Chapter 11.3, Problem 18E

To determine

The value of the expression $u\text{×}v$ and show that the product obtained is orthogonal to both u and v.

Answer to Problem 18E

The value of the expression $\text{u×v}$ is $-\text{34}i\text{ + 45}j-52k$ and both the vectors u and v are orthogonal to $u\text{×}v$.

Explanation of Solution

Given information:

The value of the vectors in component form $u=\langle 6,8,3\rangle$ and $v=\langle 5,-2,-5\rangle$ .

Formula used:

If there are two three-dimensional vectors in a space given in the form of their components, say, $a=\langle a_1,a_2,a_3\rangle$ and $b=\langle b_1,b_2,b_3\rangle$ , then the cross product of two vectors is defined as ,

  $\begin{array}{c}a\times b=\begin{array}{ccc}i& j& k\\ a_1& a_2& a_3\\ b_1& b_2& b_3\end{array}\\ \text{= }\left(a_2{b}_3-a_3{b}_2\right)i-\left(a_1{b}_3-a_3{b}_1\right)j+\left(a_1{b}_2-a_2{b}_1\right)k\end{array}$

Any two non-zero vectors are said to be orthogonal to each other if and only if their dot product is zero, i.e. the angle between the two vectors is ${90}^{\circ }$ . Dot product of any two vectors, say, $x=x_{1}i+x_{2}j+x_{3}k$ and $y=y_{1}i+y_{2}j+y_{3}k$ is expressed as,

  $\begin{array}{c}x\cdot y=\left(x_{1}i+x_{2}j+x_{3}k\right)\cdot \left(y_{1}i+y_{2}j+y_{3}k\right)\\ =x_1{y}_1+x_2{y}_2+x_3{y}_3\end{array}$

Calculation:

Consider the given value of the vectors $u=\langle 6,8,3\rangle$ and $v=\langle 5,-2,-5\rangle$ .

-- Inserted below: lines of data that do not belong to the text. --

/-- READBACK_MISMATCH (R318): two successive samples read `level`, against the driver, RB_SETTLE × 10 µs after its last change. No comparison during a test pulse;
PULSE channels are never compared (R326). -/
def execReadbackMismatch (t ch : Nat) (level : Bool) (s : State) : Result :=
  let s := s.at_ t
  let c := s.chan ch
  if s.pers ch != 1 || c.test != 0 || c.drv == level || !s.settled ch then .next s
  else .next (((s.setPin ch level).stuck ch level).dioRefresh.dioImage)

/-- GROUP_SWITCH_TEST (R319): `fell` says whether the sense behind the opened switch fell below 0.3 Un within 1 ms. -/
def execGroupSwitchTest (t g : Nat) (fell : Bool) (s : State) : Result :=
  let s := s.at_ t
  if !s.grpUsed g || bitOf s.dio.tested g || s.flag (DIO_GSTAT.GSW g) then .next s
  else if fell then .next (({ s with dio := { s.dio with tested := setBit s.dio.tested g true } }).dioRefresh)
  else .next (((s.putFlag (DIO_GSTAT.GSW g) true).grpFault g 5 64).dioRefresh.dioImage)

/-- TRIP_SILENCE (R322): SIL_TMO local edges without an evaluation, every trip-bound channel at Kickstand. -/
def execTripSilence (t : Nat) (s : State) : Result :=
  let s := s.at_ t
  if s.flag DIO_STAT.KICK_TRIP || s.dio.silent < atLeast1 (s.get DIO_CTRL.SIL_TMO) then .next s
  else .next (((s.putFlag DIO_STAT.KICK_TRIP true).inc DIO_SIL_CNT).dioRefresh)

/-- Whether a test runs in group `g` (R323). -/
def State.grpTesting (s : State) (g : Nat) : Bool := (List.range 8).any (fun i => (s.chan (8 * g + i)).test != 0)

/-- DARK_TEST_START (R323): due DARK_PER × 10 ms after the last completed dark test, with the driver on and no other test
of the group running. -/
def execDarkTestStart (t ch : Nat) (s : State) : Result :=
  let s := s.at_ t
  let c := s.chan ch
  let per := s.get (DIO_CH_TEST.DARK_PER ch)
  if s.pers ch == 1 && s.flag (DIO_CH_CFG.TEST_EN ch) && c.drv && per != 0 && msTicks (10 * per) ≤ c.sinceDark
      && !s.grpTesting (ch / 8)
  then .next ((s.setChan ch { c with test := 1, testAt := s.localNow }).dioRefresh)
  else .next s

/-- LIGHT_TEST_START (R323, R219): due LIGHT_PER × 10 ms after the last completed light test, with the driver off, no
demand ON in the last 16 ticks, no group condition holding the outputs off. Faulted channels are tested too (R325). -/
def execLightTestStart (t ch : Nat) (s : State) : Result :=
  let s := s.at_ t
  let c := s.chan ch
  let per := s.get (DIO_CH_TEST.LIGHT_PER ch)
  let quiet := match c.sinceOn with
    | some k => 16 ≤ k
    | none => true
  if s.pers ch == 1 && s.flag (DIO_CH_CFG.TEST_EN ch) && !c.drv && !c.demand && quiet && per != 0
      && msTicks (10 * per) ≤ c.sinceLight && !s.grpTesting (ch / 8) && !s.grpHeld (ch / 8) && bitOf s.dio.tested (ch / 8)
  then .next ((s.setChan ch { c with test := 2, testAt := s.localNow }).dioRefresh)
  else .next s

/-- Width in ns of the test pulse that channel `n` runs (R323). -/
def State.testWidth (s : State) (n : Nat) : Nat :=
  1000 * if (s.chan n).test == 1 then clampNat 10 250 (s.get (DIO_CH_CFG.DARK_W n)) else clampNat 10 80 (s.get (DIO_CH_CFG.LIGHT_W n))

/-- TEST_PULSE_END (R323, R324): the pulse has had its width and is judged from the last two readback samples `a` and `b`. -/
def execTestPulseEnd (t ch : Nat) (a b : Bool) (s : State) : Result :=
  let s := s.at_ t
  let c := s.chan ch
  if c.test == 0 || s.localNow < c.testAt + s.testWidth ch then .next s
  else
    let dark := c.test == 1
    let pass := if dark then !a && !b else a && b
    let c' : Chan :=
      { c with
        test := 0
        sinceDark := if dark then 0 else c.sinceDark
        sinceLight := if dark then c.sinceLight else 0
        lightPassed := c.lightPassed || (!dark && pass && 16 ≤ c.clearTicks) }
    let s := s.setChan ch c'
    let s := if pass then s.inc (DIO_CH_PASS_CNT ch) else (s.inc (DIO_CH_FAIL_CNT ch)).chanFault ch 4
    .next s.dioRefresh.dioImage

/-- CHANNEL_FAULT_CLEAR (R325): the clearing condition is met and the channel follows its demand again; a condition that
still holds faults it again at once, with its own cause. -/
def execChannelFaultClear (t ch : Nat) (s : State) : Result :=
  let s := s.at_ t
  if !s.flag (DIO_CH_STAT.FAULTED ch) || !s.clearMet ch then .next s
  else
    let g := ch / 8
    let s := s.chanHeal ch
    let s :=
      if s.pers ch != 1 then s
      else if s.flag (DIO_GSTAT.OVC g) then s.chanFault ch 6
      else if s.grpHeld g then s.chanFault ch 5
      else if s.bit DIO.STATE ch && !(s.chan ch).drv && s.settled ch then s.stuck ch true
      else s
    .next s.dioRefresh.dioImage

end Sys2Proof.Machine
end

Recall that ifthere are two three-dimensional vectors in a space given in the form of their components, say, $a=\langle a_1,a_2,a_3\rangle$ and $b=\langle b_1,b_2,b_3\rangle$ , then the cross product of two vectors is defined as ,

  $\begin{array}{c}a\times b=\begin{array}{ccc}i& j& k\\ a_1& a_2& a_3\\ b_1& b_2& b_3\end{array}\\ \text{= }\left(a_2{b}_3-a_3{b}_2\right)i-\left(a_1{b}_3-a_3{b}_1\right)j+\left(a_1{b}_2-a_2{b}_1\right)k\end{array}$

Apply it,

So, the cross product of u and v vectors will be calculated as,

  $\begin{array}{c}u\times v=\begin{array}{ccc}i& j& k\\ 6& 8& 3\\ 5& -2& -5\end{array}\\ \text{= }\left(\left[\left(-5\right)\times 8\right]-\left[3\times \left(-2\right)\right]\right)i-\left(\left[6\times \left(-5\right)\right]-\left[5\times 3\right]\right)j+\left(\left[6\times \left(-2\right)\right]-\left[8\times 5\right]\right)k\\ \text{=}\left(-40-\left(-6\right)\right)i-\left(-30-15\right)j+\left(-12-40\right)k\\ \text{=}\left(-40+6\right)i-\left(-45\right)j+\left(-52\right)k\end{array}$

Simplify it further as,

  $\begin{array}{c}u\times v=\left(-40+6\right)i-\left(-45\right)j+\left(-52\right)k\\ \text{=}-34i+45j-52k\end{array}$

Now, recall that any two non-zero vectors are said to be orthogonal to each other if and only if their dot product is zero, i.e. the angle between the two vectors is ${90}^{\circ }$ . Dot product of any two vectors, say, $x=x_{1}i+x_{2}j+x_{3}k$ and $y=y_{1}i+y_{2}j+y_{3}k$ is expressed as,

  $\begin{array}{c}x\cdot y=\left(x_{1}i+x_{2}j+x_{3}k\right)\cdot \left(y_{1}i+y_{2}j+y_{3}k\right)\\ =x_1{y}_1+x_2{y}_2+x_3{y}_3\end{array}$

So, to prove that the product obtained is orthogonal to both u and v, we will calculate the dot product of u and v with $u\text{×}v$ .

So, the dot product of u and $u\text{×}v$ will be calculated as,

  $\begin{array}{c}u\cdot \left(u\times v\right)=\left(\text{6}i\text{+8}j\text{+3B}\right)\cdot \left(-\text{34}i\text{+45}j-52k\right)\\ =\left[6\cdot \left(-34\right)\right]+\left[45\cdot 8\right]+\left[3\cdot \left(-52\right)\right]\\ =-204+360-156\\ =0\end{array}$

Since, dot product of u and $u\text{×}v$ is zero, so, u is orthogonal to $u\text{×}v$ .

Now, dot product of v and $u\text{×}v$ will be calculated as,

  $\begin{array}{c}v\cdot \left(u\times v\right)=\left(\text{5}i-2j-\text{5}k\right)\cdot \left(-\text{34}i\text{+ 45}j-52k\right)\\ =\left[5\cdot \left(-34\right)\right]+\left[45\cdot \left(-2\right)\right]+\left[\left(-5\right)\cdot \left(-52\right)\right]\\ =-170-90+260\\ =0\end{array}$

Since, dot product of v and $u\text{×}v$ is zero, so, v is also orthogonal to $u\text{×}v$ .

Hence, the value of the expression $\text{u×v}$ is $-\text{34}i\text{ + 45}j-52k$ and it is also proved that both u and v are orthogonal to $u\text{×}v$ .